+++ EXCERPTED DATA

/-! ## Timer expiries -/

/-- PORT_OPEN takes a CLOSED port to SILENT and leaves any other as it is. PORT_CLOSE takes an open port to CLOSED, and a
liveness expiry an ATTACHED one to SILENT with PORT_SILENT raised: the liveness timer is stopped, the lists are emptied, the
WAITING DELIVER and PRESTAGE moves withdrawn, the EXECUTING DELIVER is marked for stand-down, and an OUT_WAIT nest lapses
quietly. PORT_CLOSE leaves a CLOSED port as it is, and a liveness expiry without a running timer has no effect. That an
expiry without its timer running has no effect is the model's choice (log entry 2) (R52, R53, R54). -/
def Obligations.PortOpensClosesAndFallsSilent : Prop :=
  (∀ (s : State) (tag : Byte) (p : Port),
    (∃ t : State, exec (.portOpen .service tag (some p.val)) s
        = .next (t.send (.request .service) (.answer tag FrameKind.portOpen.byte .ok .none))
      ∧ t = { s with ports := t.ports } ∧ (∀ q, q ≠ p → t.port q = s.port q)
      ∧ t.port p = (if (s.port p).state = .closed then { s.port p with state := .silent } else s.port p))
    ∧ ((s.port p).state = .closed → exec (.portClose .service tag (some p.val)) s
      = .next (s.send (.request .service) (.answer tag FrameKind.portClose.byte .ok .none)))
    ∧ ((s.port p).state ≠ .closed → ∃ (t u : State), exec (.portClose .service tag (some p.val)) s = .next t
      ∧ t = (u.settle s noTouch).send (.request .service) (.answer tag FrameKind.portClose.byte .ok .none)
      ∧ t.steady = (s.steady.updPort p (fun r => { r with state := .closed, livenessLeft := none })).setAhead p
          (s.aheadOf p).emptied
      ∧ (∀ m ∈ t.queue, m.beneficiary = some p → m.state = .waiting → m.kind ≠ .deliver ∧ m.kind ≠ .prestage)
      ∧ (∀ m ∈ u.queue, m.kind = .deliver → m.beneficiary = some p → m.standDown = true)
      ∧ u.toolNest p = (if s.toolNest p = .outWait then .outLapsed else s.toolNest p)))
  ∧ (∀ (s : State) (p : Port),
    ((s.port p).livenessLeft = none → exec (.livenessExpiry p) s = .next s)
    ∧ ((s.port p).state = .attached → (s.port p).livenessLeft ≠ none →
      ∃ u : State, exec (.livenessExpiry p) s = .next (u.settle s noTouch)
        ∧ u.steady = (s.steady.updPort p (fun r => { r with state := .silent, livenessLeft := none })).setAhead p
            (s.aheadOf p).emptied
        ∧ (∀ m ∈ u.queue, m.beneficiary = some p → m.state = .waiting → m.kind ≠ .deliver ∧ m.kind ≠ .prestage)
        ∧ (∀ m ∈ u.queue, m.kind = .deliver → m.beneficiary = some p → m.standDown = true)
        ∧ u.sent (.request (.tool p)) = s.sent (.request (.tool p))
        ∧ u.Raised .portSilent ⟨none, none, none, some p, none⟩
        ∧ u.prdy p = false
        ∧ (s.toolNest p ≠ .outWait → u.port p = { s.port p with state := .silent, livenessLeft := none })
        ∧ (∀ r, s.toolNest p = .outWait → s.recordAt (.nest (.t p)) = some r →
            u.toolNest p = .outLapsed ∧ (u.port p).window = none ∧ (u.port p).lapseDeferred = false
            ∧ ∃ m ∈ u.queue, m.seq = s.nextSeq ∧ m.kind = .reclaim ∧ m.source = .nest (.t p) ∧ m.reticle = some r.id)))

/-- COLLECT_WINDOW_EXPIRY lapses an OUT_WAIT nest at once, or is deferred while TBUSY is asserted. RETURN_WAIT_EXPIRY at a
RETURNED nest admits a COLLECT expecting any identifier, opens the late-return window and raises RETURN_UNREPORTED. With the
window timer not running in that use they have no effect. That an expiry without its timer running has no effect is the
model's choice (log entry 2) (R63, R64, R69). -/
def Obligations.WindowExpiriesActOnTheirNest : Prop :=
  ∀ (s : State) (p : Port),
    ((∀ n, (s.port p).window ≠ some ⟨.collect, n⟩) → exec (.collectWindowExpiry p) s = .next s)
    ∧ ((∀ n, (s.port p).window ≠ some ⟨.returnWait, n⟩) → exec (.returnWaitExpiry p) s = .next s)
    ∧ (∀ n, (s.port p).window = some ⟨.collect, n⟩ → s.toolNest p = .outWait →
      (s.tbusy p = true → exec (.collectWindowExpiry p) s
        = .next ((s.setPort p { s.port p with lapseDeferred := true, window := none }).settle s noTouch))
      ∧ (∀ r, s.tbusy p = false → s.recordAt (.nest (.t p)) = some r →
        ∃ u : State, exec (.collectWindowExpiry p) s = .next (u.settle s noTouch) ∧ s.Lapses u p r))
    ∧ (∀ n, (s.port p).window = some ⟨.returnWait, n⟩ → s.toolNest p = .returned →
      ∃ (u : State) (m : Move), exec (.returnWaitExpiry p) s = .next (u.settle s noTouch)
        ∧ u.steady = s.steady ∧ (u.port p).window = none ∧ (u.port p).lateOpen = true ∧ u.toolNest p = .returned
        ∧ u.queue = s.queue ++ [m] ∧ m.seq = s.nextSeq ∧ m.kind = .collect ∧ m.reticle = none ∧ m.pickTest = .anyAtTool
        ∧ m.source = .nest (.t p) ∧ m.beneficiary = some p ∧ m.requester = .internal
        ∧ u.Raised .returnUnreported ⟨none, none, some (.nest (.t p)), some p, none⟩)

/-- ACK clears an event kind, and a condition kind whose condition has ended; a condition kind that still holds only loses its
fresh flag; kinds not named, details, masks and the other link's set stand, and the answer carries the set as left (R212).
MASK replaces the mask of its link and changes no pending flag, no detail and not the other link's set; when it uncovers a
pending kind and the gap timer is idle, a NOTICE is sent before the answer and the gap timer starts; otherwise an uncovered
pending kind becomes fresh. ATTN_N is low exactly while the material link's set holds a kind pending and not masked. The
expiry of a running gap timer sends a NOTICE when some kind is pending, unmasked and fresh, carrying every kind pending and
unmasked in the order of the table with its detail, and starts the timer again; otherwise the timer becomes idle. That an
expiry without its timer running has no effect is the model's choice (log entry 2). That the NOTICE goes out before the answer
is the model's reading (log entry 13) (R212, R213, R214). -/
def Obligations.NoticeSetsFollowAckMaskAndGap : Prop :=
  (∀ s : State, s.attention = true ↔ ∃ k, ((s.noticeSet .material).entry k).pending = true
    ∧ ((s.noticeSet .material).entry k).masked = false)
  ∧ (∀ (s : State) (l : NoticeLink) (tag : Byte) (kinds : BitVec 16), ∃ t : State,
    exec (.ack (noticeLinkOf l) tag (some kinds)) s
      = .next (t.send (.request (noticeLinkOf l)) (.answer tag FrameKind.ack.byte .ok (.noticeSet
          (allNoticeKinds.map (fun k => ⟨((t.noticeSet l).entry k).pending, ((t.noticeSet l).entry k).masked,
            ((t.noticeSet l).entry k).detail⟩)))))
    ∧ t = s.setNoticeSet l (t.noticeSet l) ∧ (t.noticeSet l).gap = (s.noticeSet l).gap
    ∧ ∀ k, (t.noticeSet l).entry k =
        if kinds.getLsbD k.number.val = true then
          if s.conditionHolds k = true then { (s.noticeSet l).entry k with fresh := false }
          else { (s.noticeSet l).entry k with pending := false, fresh := false }
        else (s.noticeSet l).entry k)
  ∧ (∀ (s : State) (l : NoticeLink) (tag : Byte) (kinds : BitVec 16), ∃ t : State,
    exec (.mask (noticeLinkOf l) tag (some kinds)) s
      = .next (t.send (.request (noticeLinkOf l)) (.answer tag FrameKind.mask.byte .ok (.noticeSet
          (allNoticeKinds.map (fun k => ⟨((t.noticeSet l).entry k).pending, ((t.noticeSet l).entry k).masked,
            ((t.noticeSet l).entry k).detail⟩)))))
    ∧ (∀ k, ((t.noticeSet l).entry k).masked = kinds.getLsbD k.number.val
        ∧ ((t.noticeSet l).entry k).pending = ((s.noticeSet l).entry k).pending
        ∧ ((t.noticeSet l).entry k).detail = ((s.noticeSet l).entry k).detail)
    ∧ (∀ l', l' ≠ l → t.noticeSet l' = s.noticeSet l')
    ∧ (∀ uncovers : Prop, (uncovers ↔ ∃ k, ((s.noticeSet l).entry k).masked = true
          ∧ kinds.getLsbD k.number.val = false ∧ ((s.noticeSet l).entry k).pending = true) →
      (uncovers → (s.noticeSet l).gap = none →
        (t.noticeSet l).gap = some s.noticeGap
        ∧ ∃ items, t.sent (.request (noticeLinkOf l)) = s.sent (.request (noticeLinkOf l)) ++ [.notice items])
      ∧ (¬ uncovers ∨ (s.noticeSet l).gap ≠ none →
        (t.noticeSet l).gap = (s.noticeSet l).gap ∧ t.tx = s.tx
        ∧ ∀ k, ((s.noticeSet l).entry k).masked = true → kinds.getLsbD k.number.val = false →
            ((s.noticeSet l).entry k).pending = true → ((t.noticeSet l).entry k).fresh = true)))
  ∧ (∀ (s : State) (l : NoticeLink),
    ((s.noticeSet l).gap = none → exec (.gapTimerExpiry l) s = .next s)
    ∧ ((s.noticeSet l).gap ≠ none → (∀ k, ((s.noticeSet l).entry k).shown = true → ((s.noticeSet l).entry k).fresh = false) →
      exec (.gapTimerExpiry l) s = .next (s.setNoticeSet l { s.noticeSet l with gap := none }))
    ∧ ((s.noticeSet l).gap ≠ none →
      (∃ k, ((s.noticeSet l).entry k).shown = true ∧ ((s.noticeSet l).entry k).fresh = true) →
      ∃ (t : State) (items : List NoticeItem), exec (.gapTimerExpiry l) s = .next t
        ∧ t.sent (.request (noticeLinkOf l)) = s.sent (.request (noticeLinkOf l)) ++ [.notice items]
        ∧ items.map (·.kind) = allNoticeKinds.filter (fun k => ((s.noticeSet l).entry k).shown)
        ∧ (∀ i ∈ items, i.detail = ((s.noticeSet l).entry i.kind).detail
            ∧ i.fresh = ((s.noticeSet l).entry i.kind).fresh ∧ i.conditionHolds = s.conditionHolds i.kind)
        ∧ (t.noticeSet l).gap = some s.noticeGap
        ∧ (∀ k, (t.noticeSet l).entry k = (if ((s.noticeSet l).entry k).shown = true then
            { (s.noticeSet l).entry k with fresh := false } else (s.noticeSet l).entry k))
        ∧ t.steady = s.steady ∧ t.queue = s.queue ∧ t.handler = s.handler))

/-! ## Lines of the tool loaders -/

/-- TBUSY asserted only takes the level, and is a handoff violation when PFREE is low and the nest neither OUT_WAIT nor
BLOCKED: UNSANCTIONED is raised with the nest, code 1 and, with a record on the nest, its identifier, and nothing else
changes. TBUSY released decides the nest: at an EMPTY nest with a pod the put is complete, at OUT_WAIT without a pod the take
is complete, with one delivery counted and the DUE check made, at OUT_WAIT with a pod a deferred lapse happens; a DELIVER for
the port in CARRYING, at a nest that is not OUT_LAPSED, is sent its PLACE. In every other case but at an OUT_LAPSED nest
without a pod only the level is taken. That an edge to the level the line has already changes nothing is the model's choice
(log entry 9) (R58, R59, R61, R63, R153). -/
def Obligations.TbusyStartsAndDecidesHandoffs : Prop :=
  (∀ (s : State) (p : Port),
    (s.tbusy p = true → exec (.tbusyAsserted p) s = .next s)
    ∧ (s.tbusy p = false → ∀ violation : Prop,
      (violation ↔ s.pfree p = false ∧ s.toolNest p ≠ .outWait ∧ s.toolNest p ≠ .blocked) →
      (¬ violation → exec (.tbusyAsserted p) s = .next ((s.setTbusy p true).settle s noTouch))
      ∧ (violation → ∃ (u : State) (x : Option Ident), exec (.tbusyAsserted p) s = .next (u.settle s noTouch)
          ∧ u.tbusy p = true ∧ u.steady = (s.setTbusy p true).steady ∧ u.queue = s.queue ∧ u.handler = s.handler
          ∧ u.ports = s.ports
          ∧ u.Raised .unsanctioned ⟨x, none, some (.nest (.t p)), none, some 1⟩
          ∧ (∀ r, s.recordAt (.nest (.t p)) = some r → x = some r.id))))
  ∧ (∀ (s : State) (p : Port), s.CatalogueSound →
    (s.tbusy p = false → exec (.tbusyReleased p) s = .next s)
    ∧ (s.tbusy p = true →
      (∃ u : State, exec (.tbusyReleased p) s = .next (u.settle s noTouch) ∧ u.tbusy p = false
        ∧ (s.toolNest p = .empty → s.presT p = true → (s.setTbusy p false).TurnsReturned u p)
        ∧ (∀ r, s.toolNest p = .outWait → s.presT p = false → s.recordAt (.nest (.t p)) = some r →
            u.steady = (s.setTbusy p false).steady.updRecord r.id (fun x =>
              ({ x with location := .tool p, deliveries := satAdd x.deliveries 1 }).checked (s.limitsOf x))
            ∧ u.toolNest p = .empty ∧ u.prdy p = false ∧ (u.port p).window = none ∧ (u.port p).lapseDeferred = false
            ∧ u.queue = s.queue)
        ∧ (∀ r, s.toolNest p = .outWait → s.presT p = true → (s.port p).lapseDeferred = true →
            s.recordAt (.nest (.t p)) = some r → (s.setTbusy p false).Lapses u p r)
        ∧ (∀ m e x, s.handler.state = .carrying → s.toolNest p ≠ .outLapsed → s.handler.exec = some e → e.move = some m.seq → s.move? m.seq = some m →
            m.beneficiary = some p → m.target = .pos x →
            u.handler = { s.handler with
              state := .placing, timer := some s.handler.placeTimeout, orderNumber := s.handler.orderNumber + 1
              numberCurrent := true
              exec := some { e with phase := some .placing } }
            ∧ u.sent .handler = s.sent .handler ++ [.place (s.handler.orderNumber + 1) x]))
      ∧ (s.handler.state ≠ .carrying →
          (s.toolNest p = .empty ∧ s.presT p = false)
            ∨ (s.toolNest p = .outWait ∧ s.presT p = true ∧ (s.port p).lapseDeferred = false)
            ∨ (s.toolNest p = .outLapsed ∧ s.presT p = true) ∨ s.toolNest p = .inbound ∨ s.toolNest p = .returned ∨ s.toolNest p = .outbound ∨ s.toolNest p = .blocked →
          exec (.tbusyReleased p) s = .next ((s.setTbusy p false).settle s noTouch))))

/-- PRES_T going full with TBUSY released is a put without handshake at an EMPTY nest, raised as UNSANCTIONED. Going empty it
is an unsanctioned take at OUT_WAIT with TBUSY released and at OUT_LAPSED: the record at the tool in QUARANTINE, no delivery
counted, the WAITING RECLAIM withdrawn; at RETURNED the pod is lifted back with its WAITING COLLECT; a BLOCKED nest is EMPTY.
Otherwise only the level is taken. That an edge to the level the line has already changes nothing is the model's choice (log
entry 9). That UNSANCTIONED is raised at an INBOUND nest too is the model's reading (log entry 39) (R56, R58, R61, R62,
R66). -/
def Obligations.ToolPresenceChangesNest : Prop :=
  ∀ (s : State) (p : Port), s.CatalogueSound →
    (s.presT p = true → exec (.presTFull p) s = .next s)
    ∧ (s.presT p = false → exec (.presTEmpty p) s = .next s)
    ∧ (s.presT p = false →
      (s.tbusy p = true ∨ (s.toolNest p ≠ .empty ∧ s.toolNest p ≠ .inbound) →
        exec (.presTFull p) s = .next ((s.setPresT p true).settle s noTouch))
      ∧ (s.tbusy p = false → s.toolNest p = .empty ∨ s.toolNest p = .inbound →
        ∃ u : State, exec (.presTFull p) s = .next (u.settle s noTouch)
          ∧ u.Raised .unsanctioned ⟨none, none, some (.nest (.t p)), none, none⟩
          ∧ (s.toolNest p = .empty → (s.setPresT p true).TurnsReturned u p)
          ∧ (s.toolNest p = .inbound → u.toolNest p = .inbound ∧ u.queue = s.queue
              ∧ u.steady = (s.setPresT p true).steady)))
    ∧ (s.presT p = true →
      (s.toolNest p = .empty ∨ s.toolNest p = .inbound ∨ s.toolNest p = .outbound
          ∨ (s.toolNest p = .outWait ∧ s.tbusy p = true) →
        exec (.presTEmpty p) s = .next ((s.setPresT p false).settle s noTouch))
      ∧ (s.toolNest p = .blocked →
        exec (.presTEmpty p) s = .next (((s.setPresT p false).setToolNest p .empty).settle s noTouch))
      ∧ (∀ r, s.toolNest p = .outLapsed ∨ (s.toolNest p = .outWait ∧ s.tbusy p = false) →
        s.recordAt (.nest (.t p)) = some r →
        ∃ u : State, exec (.presTEmpty p) s = .next (u.settle s noTouch)
          ∧ u.steady = (s.setPresT p false).steady.updRecord r.id
              (fun x => { x with location := .tool p, condition := .quarantine })
          ∧ u.toolNest p = .empty ∧ (u.port p).window = none ∧ (u.port p).lapseDeferred = false
          ∧ (∀ m ∈ u.queue, m.kind = .reclaim → m.source = .nest (.t p) → m.state ≠ .waiting)
          ∧ u.Raised .unsanctioned ⟨some r.id, none, some (.nest (.t p)), none, none⟩)
      ∧ (s.toolNest p = .returned →
        ∃ u : State, exec (.presTEmpty p) s = .next (u.settle s noTouch)
          ∧ u.steady = (s.setPresT p false).steady ∧ u.toolNest p = .empty ∧ (u.port p).window = none
          ∧ (∀ m ∈ u.queue, m.kind = .collect → m.source = .nest (.t p) → m.state ≠ .waiting)
          ∧ u.Raised .unsanctioned ⟨none, none, some (.nest (.t p)), none, none⟩))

++++++

> _AIM OF THE EXERCISE_: What do the lines above say from the one containing "none, some p, none⟩" down to the one containing "(s.tbusy p = true → exec (.collectWindowExpiry"? Return them exactly, both end lines included, and only them.

> _RESULT OF THE TASK_:
        ∧ u.Raised .portSilent ⟨none, none, none, some p, none⟩
        ∧ u.prdy p = false
        ∧ (s.toolNest p ≠ .outWait → u.port p = { s.port p with state := .silent, livenessLeft := none })
        ∧ (∀ r, s.toolNest p = .outWait → s.recordAt (.nest (.t p)) = some r →
            u.toolNest p = .outLapsed ∧ (u.port p).window = none ∧ (u.port p).lapseDeferred = false
            ∧ ∃ m ∈ u.queue, m.seq = s.nextSeq ∧ m.kind = .reclaim ∧ m.source = .nest (.t p) ∧ m.reticle = some r.id)))

/-- COLLECT_WINDOW_EXPIRY lapses an OUT_WAIT nest at once, or is deferred while TBUSY is asserted. RETURN_WAIT_EXPIRY at a
RETURNED nest admits a COLLECT expecting any identifier, opens the late-return window and raises RETURN_UNREPORTED. With the
window timer not running in that use they have no effect. That an expiry without its timer running has no effect is the
model's choice (log entry 2) (R63, R64, R69). -/
def Obligations.WindowExpiriesActOnTheirNest : Prop :=
  ∀ (s : State) (p : Port),
    ((∀ n, (s.port p).window ≠ some ⟨.collect, n⟩) → exec (.collectWindowExpiry p) s = .next s)
    ∧ ((∀ n, (s.port p).window ≠ some ⟨.returnWait, n⟩) → exec (.returnWaitExpiry p) s = .next s)
    ∧ (∀ n, (s.port p).window = some ⟨.collect, n⟩ → s.toolNest p = .outWait →
      (s.tbusy p = true → exec (.collectWindowExpiry p) s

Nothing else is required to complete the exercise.